Some accounts indicate there were another 12 to 15 songs recorded at the sessions that didn't make the album. If that's really the case, I was wondering if any of those songs were by Sorrells, but his memory has gotten vague on the outtakes. He did remember Coochy Coochy, the obscure B-side, and that Ringo drummed on that and maybe one more. (Would that be the "Nashville Jam" included on the CD?)
Sorrells played guitar on the album, but I was wondering if any of the other voices we hear on his songs might be his. In particular, there is a harmony vocal on "Without Her", and the "awww, one, two" at the beginning of "$15 Draw". Sorrells doesn't think his voice is on the album anywhere. Sorrels did record an album for MCA, which also included "$15 Draw".
I had always wondered about Ringo's line at the end of "$15 Draw": "I got my dawg and he's reeeal mean!" Sorrells confirmed my suspicion that Ringo added that; it wasn't anything he wrote! He laughed and said he has to ask Ringo someday what that means. I'm supposing that Ringo was just goofing around, figuring the song would be faded out before that point. Anyhow, it's cool.
I asked about "Bolton City" which is mentioned in "$15 Draw". I've read that Sorrells mostly performs close to where he lives in Florida, and thought Bolton City might be near his home town. The funny thing is, he started telling me about Bossier City, which is across the Red River from Shreveport, La. It has a strip of juke joints and honky tonks and is "on the circuit". That's the city he wrote into the song! Sorrells wasn't aware, or has forgotten, that Ringo sang "Bolton", which is also what the printed lyrics say. And keep in mind that Sorrells keeps tabs on his lyrics. For instance, he was a little bemused when another country artist, Hank Thompson, changed the last line of the same song: "I'll send the $15 soon as I get to the club and make a draw." Hank sang, "when I do the club..." (Hank is on the verge of having hit records in 6 different decades. Top that!)
I've read that Pete Drake encouraged Ringo to do the country album. Pete was in London helping on George Harrison's All Things Must Pass album. Sorrells said that Chuck Howard, who also wrote 4 songs on Beaucoups Of Blues, was in England with Pete Drake, and that Chuck became good friends with Ringo and was the main influence on getting Ringo to come over to record the album. Ringo had some apprehensions at first, feeling like he didn't want to leave home for all the months it would take to record the album. It took some convincing that country musicians don't work that way!
By the way, Chuck Howard is gone now, but his son Chuck is very successful producing and recording country music. For example, he co-produced one of LeAnn Rimes big hits, "How Do I Live".
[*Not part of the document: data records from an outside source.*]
/-- The bytes of an atomic: 16 for `.add128` (R255). -/
def LaneAt.width (w : LaneAt) : Nat := if w.op = 6 then 16 else Ty.bytes w.ty
/-- The specification of an atomic: one that VAT buffers is commutative, every other executes at the home (R254). -/
def specAt (w : LaneAt) (ret : Bool) : MemSpec where
  kind := if !ret && decide (w.op.toNat ≤ 6) then .comm else .atomic
  width := LaneAt.width w
  privOk := false
  acq := w.order.getLsbD 0
  rel := w.order.getLsbD 1
  scope := scopeOf w.scope 5
  quiet := false
  acode := 2
  op := w.op.toNat
  ty := w.ty
  sgn := false
  scalar := false

/-- The bytes of a scalar width code (R204). -/
def scalarBytes (code : BitVec 3) : Nat := match code.toNat with | 0 => 1 | 1 => 1 | 2 => 2 | 3 => 2 | 4 => 4 | 5 => 4 | _ => 8
/-- The specification of a scalar access (R204). -/
def specS (kind : AccKind) (width : Nat) (sgn : Bool) : MemSpec :=
  ⟨kind, width, true, false, false, 5, false, 4, 0, .n64, sgn, true⟩

/-- What a memory word accesses. -/
def memSpec : Instr → MemSpec
  | .vld w => specM w .load true 0 5
  | .vst w => specM w .store true 1 5
  | .vstSlc w => specM w .store false 1 5
  | .vlds w => specM w .load true 0 2
  | .vsts w => specM w .store true 1 2
  | .obld w => specM w .load false 0 5
  | .vat w => specAt w false
  | .vatr w => specAt w true
  | .sst _ _ k _ => specS .store (scalarBytes k) false
  | .sld _ _ k _ => specS .load (scalarBytes k) (k.getLsbD 0)
  | _ => specS .load 8 false

/-- The result of a load as its destination takes it (R56, R57, R199, R204). -/
def MemSpec.extend (sp : MemSpec) (raw : Nat) : Nat :=
  if sp.sgn then patNat (if sp.scalar then 64 else 32) (sextNat (8 * sp.width) raw) else raw

/-! ### Operands (R197, R201, R228, R255) -/

/-- A register pair of a lane. -/
def Crew.vget64 (c : Crew) (v lane : Nat) : W64 := c.vget (v + 1) lane ++ c.vget v lane
/-- The index of a lane, scaled, as an exact integer (R197). -/
def laneIndex (c : Crew) (x y : BitVec 2) (a : BitVec 8) (lane : Nat) : Int :=
  let v := c.vget a.toNat lane
  (match x.toNat with | 0 => 0 | 1 => (v.toNat : Int) | _ => v.toInt) * ((2 ^ y.toNat : Nat) : Int)
/-- The base of a lane (R197). -/
def laneBase (c : Crew) (p : Path) (b : Base) (lane : Nat) : W64 :=
  match b with | .sreg r => p.scalar c r | .vreg v => c.vget64 v.toNat lane
/-- The effective address of a lane (R197). -/
def laneEa (c : Crew) (p : Path) (b : Base) (x y : BitVec 2) (a : BitVec 8) (off : Int) (lane : Nat) : W64 :=
  laneBase c p b lane + BitVec.ofInt 64 (laneIndex c x y a lane + off)
/-- The offset of VST.slc, VLDS and VSTS, in exact arithmetic; `dflt` is the base where none is scalar (R201, R229). -/
def laneOffset (c : Crew) (p : Path) (w : LaneM) (dflt : Nat → Int) (lane : Nat) : Int :=
  (match w.base with | .sreg r => (p.scalar c r).toInt | .vreg _ => dflt lane) + laneIndex c w.x w.y w.a lane + w.off.toInt
/-- The data that a lane stores: n bytes of a register, a pair, or four registers (R199, R255). -/
def laneData (c : Crew) (v n lane : Nat) : Nat :=
  ((List.range ((n + 3) / 4)).foldl (fun x k => x + (c.vget (v + k) lane).toNat * 2 ^ (32 * k)) 0) % 2 ^ (8 * n)

/-- The groups whose result is of the broadcast class (R200): those with a uniform base and index. -/
def bcastGroups (c : Crew) (sel : Mask) (b : Base) (wide : Bool) (x : BitVec 2) (a : BitVec 8) : List Nat :=
  (c.passes sel).filter fun g =>
    let act := c.groupWord sel g
    (match b with | .sreg _ => true | .vreg v => (regPair wide v).all fun r => (c.readBank (c.propWord g) act (c.physical r) g).tag == 1)
    && (x == 0 || (c.readBank (c.propWord g) act (c.physical a.toNat) g).tag == 1)

/-! ### Faults of lanes (R205, R206) -/

/-- Run a step as a path, and give the issuing path back. -/
def State.asPath (s : State) (cid i : Nat) (f : State → State) : State := { f { s with cur := some ⟨cid, i⟩ } with cur := s.cur }

/-- Leave the cause and address of a PAGE_FAULT in the lanes' registers (R205, R217). -/
def Crew.noteFault (c : Crew) (acode : Nat) (fs : List (Nat × Nat × W64)) : Crew :=
  { c with
    mcause := fs.foldl (fun m f => SMap.set 0 m f.1 (BitVec.ofNat 7 (f.2.1 + 16 * acode))) c.mcause
    faddr := fs.foldl (fun m f => SMap.set 0 m f.1 f.2.2) c.faddr }

/-- Lanes of a word take PAGE_FAULT: each its cause and address, the record that of the lowest (R205, R206, R373). -/
def State.pageFault (s : State) (cid i : Nat) (lane : Bool) (acode : Nat) (fs : List (Nat × Nat × W64)) : State :=
  if fs.isEmpty then s
  else
    let s1 := s.modCrew cid fun c => c.noteFault acode fs
    match s1.crewOf cid with
    | none => s1
    | some c =>
      let f := maskOf (fs.map (·.1))
      let detail := match fs with | x :: _ => x.2.1 | [] => 0
      s1.asPath cid i fun s => s.defer c (c.path i) lane fcPage detail f

/-- Every lane of a scalar access's fault (R204). -/
def scalarFaults (p : Path) (cause : Nat) (ea : W64) : List (Nat × Nat × W64) := (maskLanes 1024 p.faultLanes).map fun l => (l, cause, ea)

/-- A scalar word takes PAGE_FAULT over the path's m0 (R204). -/
def scalarPageFault (s : State) (c : Crew) (p : Path) (cause : Nat) (ea : W64) : Out :=
  .next (s.pageFault c.id s.curPath false 4 (scalarFaults p cause ea))

/-! ### Cruise rules (R201, R323) -/

/-- The launch block of a crew. -/
def State.blkOf (s : State) (c : Crew) : Option Block := match s.launchOf (s.partOf c) (s.lidOf c) with | some l => some l.blk | none => none
/-- The cruise index of a crew's team. -/
def State.idxOf (s : State) (c : Crew) : Nat := match s.teamOf c.team with | some t => t.idx | none => 0
/-- The start of the team's slice as a number, for a cruise (R321). -/
def State.sliceStart (s : State) (c : Crew) (b : Block) : Nat := b.sbase.toNat + s.idxOf c * b.stride

/-- Some byte of a range lies in the slice region and outside the team's own slice (R323). -/
def State.crossReads (s : State) (c : Crew) (b : Block) (lo n : Nat) : Bool :=
  let a := max lo b.sbase.toNat
  let e := min (lo + n) (b.sbase.toNat + b.teams * b.stride)
  let own := s.sliceStart c b
  decide (a < e) && (decide (a < own) || decide (own + b.stride < e))
/-- The first such byte, for the stop record (R384). -/
def State.crossByte (s : State) (c : Crew) (b : Block) (lo : Nat) : Nat :=
  let a := max lo b.sbase.toNat
  let own := s.sliceStart c b
  if a < own ∨ own + b.stride ≤ a then a else own + b.stride

/-- The fault of a cruise that an access which passed its checks makes: its code and address (R323). -/
def State.cruiseFault (s : State) (c : Crew) (i : Instr) (sp : MemSpec) (ea : W64) (priv : Bool) : Option (Nat × Nat) :=
  match s.blkOf c with
  | none => none
  | some b =>
    if !b.cruise || priv then none
    else match i with
      | .vstSlc _ => none
      | .vlds _ => none
      | .vsts _ => none
      | _ => match sp.kind with
        | .load => if s.crossReads c b ea.toNat sp.width then some (fcXread, s.crossByte c b ea.toNat) else none
        | .cwait => if s.crossReads c b ea.toNat sp.width then some (fcXread, s.crossByte c b ea.toNat) else none
        | .store => some (fcXstore, ea.toNat)
        | .comm => some (fcXstore, ea.toNat)
        | .atomic => some (fcXstore, ea.toNat)

/-! ### Issue (R193, R198, R206, R239) -/

/-- The launch runs in deterministic mode (R260). -/
def State.detMode (s : State) (c : Crew) : Bool := match s.blkOf c with | some b => b.det | none => false
/-- The team holds its launch's ticket (R261). -/
def State.ticket (s : State) (c : Crew) : Bool :=
  match s.launchOf (s.partOf c) (s.lidOf c), s.teamOf c.team with | some l, some t => l.ticket == t.rank | _, _ => false
/-- A crew's effects may not yet go straight to their homes: its team has no ticket, or its log is still to be written (R261). -/
def State.behindTicket (s : State) (c : Crew) : Bool :=
  s.detMode c && (!s.ticket c || match s.teamOf c.team with | some t => !t.log.isEmpty | none => false)
/-- The bytes of a team's staging log (R264). Log 20 (DEDUCED). -/
def Team.logBytes (t : Team) : Nat := t.log.foldl (fun n x => n + x.1.width) 0
/-- The bytes of a team's stores and atomics that are still to enter the log. -/
def State.toStage (s : State) (team : Nat) : Nat :=
  (s.crewsOf team).foldl (fun n c => c.paths.foldl (fun n p => (p.sbuf ++ p.queue).foldl (fun n x =>
    if x.writes && x.space == .mem then n + x.width else n) n) n) 0
/-- These bytes would overfill the staging log, and the team has no ticket (R262). -/
def State.logFull (s : State) (c : Crew) (bytes : Nat) : Bool :=
  s.detMode c && !s.ticket c &&
    (match s.blkOf c, s.teamOf c.team with
    | some b, some t => decide (b.log * 1024 < t.logBytes + s.toStage c.team + bytes)
    | _, _ => false)

/-- The access of one operand. -/
def mkAcc (p : Path) (w : Word) (sp : MemSpec) (id : Nat) (o : Operand) (space : Space) (addr : Nat) : Acc where
  id := id
  thr := p.thr
  entry := w.path
  clk := none
  wid := w.wid
  lane := o.lane
  kind := sp.kind
  space := space
  addr := addr
  width := sp.width
  data := o.data
  expect := if sp.op = 9 then o.aux.toNat else 0
  op := sp.op
  ty := sp.ty
  acq := sp.acq
  rel := sp.rel
  scope := sp.scope
  fences := p.relF
  quiet := sp.quiet
  acode := sp.acode
  va := o.ea
  spc := w.spc
  lpc := w.lpc
  scalar := sp.scalar

/-- Put accesses at the end of a path's issue queue; stores and commutative atomics leave it for the store buffer at once
(R239, R240). -/
def Path.enqueue (p : Path) (xs : List Acc) : Path := { p with
  queue := p.queue ++ xs.filter fun x => !(x.kind == .store || x.kind == .comm)
  sbuf := p.sbuf ++ xs.filter fun x => x.kind == .store || x.kind == .comm }

/-- The lanes a cause parks: the operand, its cause, and whether the device's migration serves it. -/
structure Failed where
  o     : Operand
  cause : Nat
  deriving DecidableEq, Repr

/-- Far pages are handed to the migration service (R211): the pages it takes, and the state. -/
def State.callMigration (s : State) (c : Crew) (vpns : List Nat) : List Nat × State :=
  vpns.foldl (fun r v =>
    let f := r.2.farFault (s.partOf c) (s.space c).1 (s.space c).2 v
    (if f.1 then r.1 ++ [v] else r.1, f.2)) ([], s)

/-- The distinct elements of a list, in order. -/
def distinct (xs : List Nat) : List Nat := xs.foldl (fun ys x => if ys.contains x then ys else ys ++ [x]) []

/-- Write a fault record for each distinct page of these failures (R206, R207). -/
def State.recordPages (s : State) (c : Crew) (i acode : Nat) (lanesOf : List Failed → Mask) (fs : List Failed) :
    List (Nat × Mask × Nat × Nat) × State :=
  (distinct (fs.map fun f => pageOf f.o.ea)).foldl (fun r v =>
    match fs.filter fun f => pageOf f.o.ea == v with
    | [] => r
    | f :: rest =>
      let m := lanesOf (f :: rest)
      let q := r.2.faultRecord (s.partOf c) f.o.ea (s.lidOf c) (match s.teamOf c.team with | some t => t.index | none => 0)
        ((s.coreOf c.team).getD 0) c.slot i acode f.cause (maskCount m) (s.space c).1
      (r.1 ++ [(q.1, m, f.cause, v)], q.2)) ([], s)

/-- The translations of pages with cause 2 or 8 are dropped, so that a replay walks again (R195). -/
def State.dropPages (s : State) (c : Crew) (vpns : List Nat) : State :=
  let asid := (s.space c).1
  let part := s.partOf c
  s.sweep fun t => vpns.any fun v => t.covers asid part v

/-- The last-page registers after the translations of a word (R192). -/
def Crew.lastPages (c : Crew) (gs : List (Nat × Option Trans)) : Crew :=
  { c with lastPg := gs.foldl (fun m g => match g.2 with | some t => SMap.set none m g.1 (some t) | none => m) c.lastPg }

/-- The lane failures of a word by class: those deferred at once, and those that fault service or migration takes, with
the state after the far pages were handed over (R205, R206, R208, R211). -/
def State.classify (s : State) (c : Crew) (fs : List Failed) : List Failed × List Failed × List Nat × State :=
  let far := fs.filter fun f => f.cause == 3
  let m := s.callMigration c (distinct (far.map fun f => pageOf f.o.ea))
  let now := fs.filter fun f => !serviced f.cause
    || (s.noRing (s.partOf c) && !(f.cause == 3 && m.1.contains (pageOf f.o.ea)))
  (now, fs.filter (fun f => !now.contains f), m.1, m.2)

/-- The lanes an operand stands for: itself, or for a scalar access the lanes of R204. -/
def Path.opLanes (p : Path) (scalar : Bool) (os : List Operand) : Mask :=
  if scalar then (if os.isEmpty then 0 else p.faultLanes) else maskOf (os.map (·.lane))

/-- The matrix cause of an OBLD lane that passed its address checks: its byte offset lies outside the reservation or is
misaligned (R295). `size` is the reservation's. -/
def obldBad (i : Instr) (size : Nat) (sp : MemSpec) (o : Operand) : Bool :=
  match i with
  | .obld _ => decide (o.aux.toNat % sp.width ≠ 0) || decide (size < o.aux.toNat + sp.width)
  | _ => false

/-- The size of a held reservation in bytes (R291). -/
def Crew.resvSize (c : Crew) (r : Nat) : Nat := match SMap.get none c.resv r with | some v => v.units * 1024 | none => 0

/-- An operand whose access passed its checks: the space, the address there, and the translation. -/
abbrev Go := Operand × Space × Nat × Option Trans

/-- A word's reservation number, for OBLD. -/
def obldRes (i : Instr) : Nat := match i with | .obld w => w.d.toNat | _ => 0

/-- The path after its word has issued, or issued again (R206): parked while some lanes are unfinished, else past the
word unless it has parked in place or has faulted as a scalar word. -/
def State.afterIssue (s : State) (cid i : Nat) (w : Word) (scalar fault replay : Bool) : State :=
  s.modPath cid i fun p =>
    let p1 := { p with park := none }
    if p1.st == .fault && p1.trap.isSome then p1
    else
      let p2 := if replay then p1.wake else p1
      if scalar then (if fault then p2 else { p2 with spc := p2.spc + w64 w.instr.size, wait := none, want := none })
      else p2.pastLane w.instr.size

/-! ### The end of one lane's access -/

/-- The bytes of OBLD in its reservation once every lane has its data: in ascending lane order (R8, R295). -/
def Crew.obldStore (c : Crew) (w : Word) : Crew :=
  match w.instr with
  | .obld m => match SMap.get none c.resv m.d.toNat with
    | some v =>
      let n := LaneM.width m
      let data := (maskLanes 1024 w.lanes).foldl (fun d l =>
        match w.ops.find? (fun o => o.lane == l) with
        | some o => (bytesOfNat n (SMap.get 0 w.vals l)).zipIdx.foldl (fun d b => SMap.set none d (o.aux.toNat + b.2) (some b.1)) d
        | none => d) v.data
      { c with resv := SMap.set none c.resv m.d.toNat (some { v with data := data }) }
    | none => c
  | _ => c

/-- Take an access out of a path's queues. -/
def Path.drop (p : Path) (id : Nat) : Path :=
  { p with queue := p.queue.filter fun x => x.id != id, sbuf := p.sbuf.filter fun x => x.id != id }

/-- A word without one lane that it was owed. -/
def Word.got (w : Word) (key lane : Nat) (val : Option Nat) : Word :=
  let owed := w.owed &&& ~~~((1 : Mask) <<< lane)
  { w with owed := owed, done := owed == 0
           vals := match val with | some v => SMap.set 0 w.vals key v | none => w.vals }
Ringo came over with Neil Aspinall, whom Sorrells described as a nice guy, too.
I know that Ringo is not an accomplished guitarist, but has fooled around with the guitar. So I was wondering if by any chance the picture of him playing guitar on the inside album cover meant that a few of his strums might have made it on the album. Sorrells said no, and speculated the picture may have been taken at Tracy Nelson's place. This is where they all went Sunday evening after the sessions. The picture on the front cover of Beaucoups Of Blues shows Ringo sitting in the doorway of Tracy's smokehouse. That's kind of neat to know (even though I doubt that's where Ringo was playing the guitar. The picture shows him wearing a different outfit.) Tracy Nelson was known back then for leading the '60s San Francisco group Mother Earth, and is still a successful blues/r&b/country singer.
Finally, Sorrells told me about the fat-free peanuts which the University of Florida has finally developed. It took them years. He says the fat-free peanuts taste just as good to him as the ordinary ones with fat. He just (January 2000) had a batch of the fat-free peanuts sent off to be made into a trial batch of peanut butter.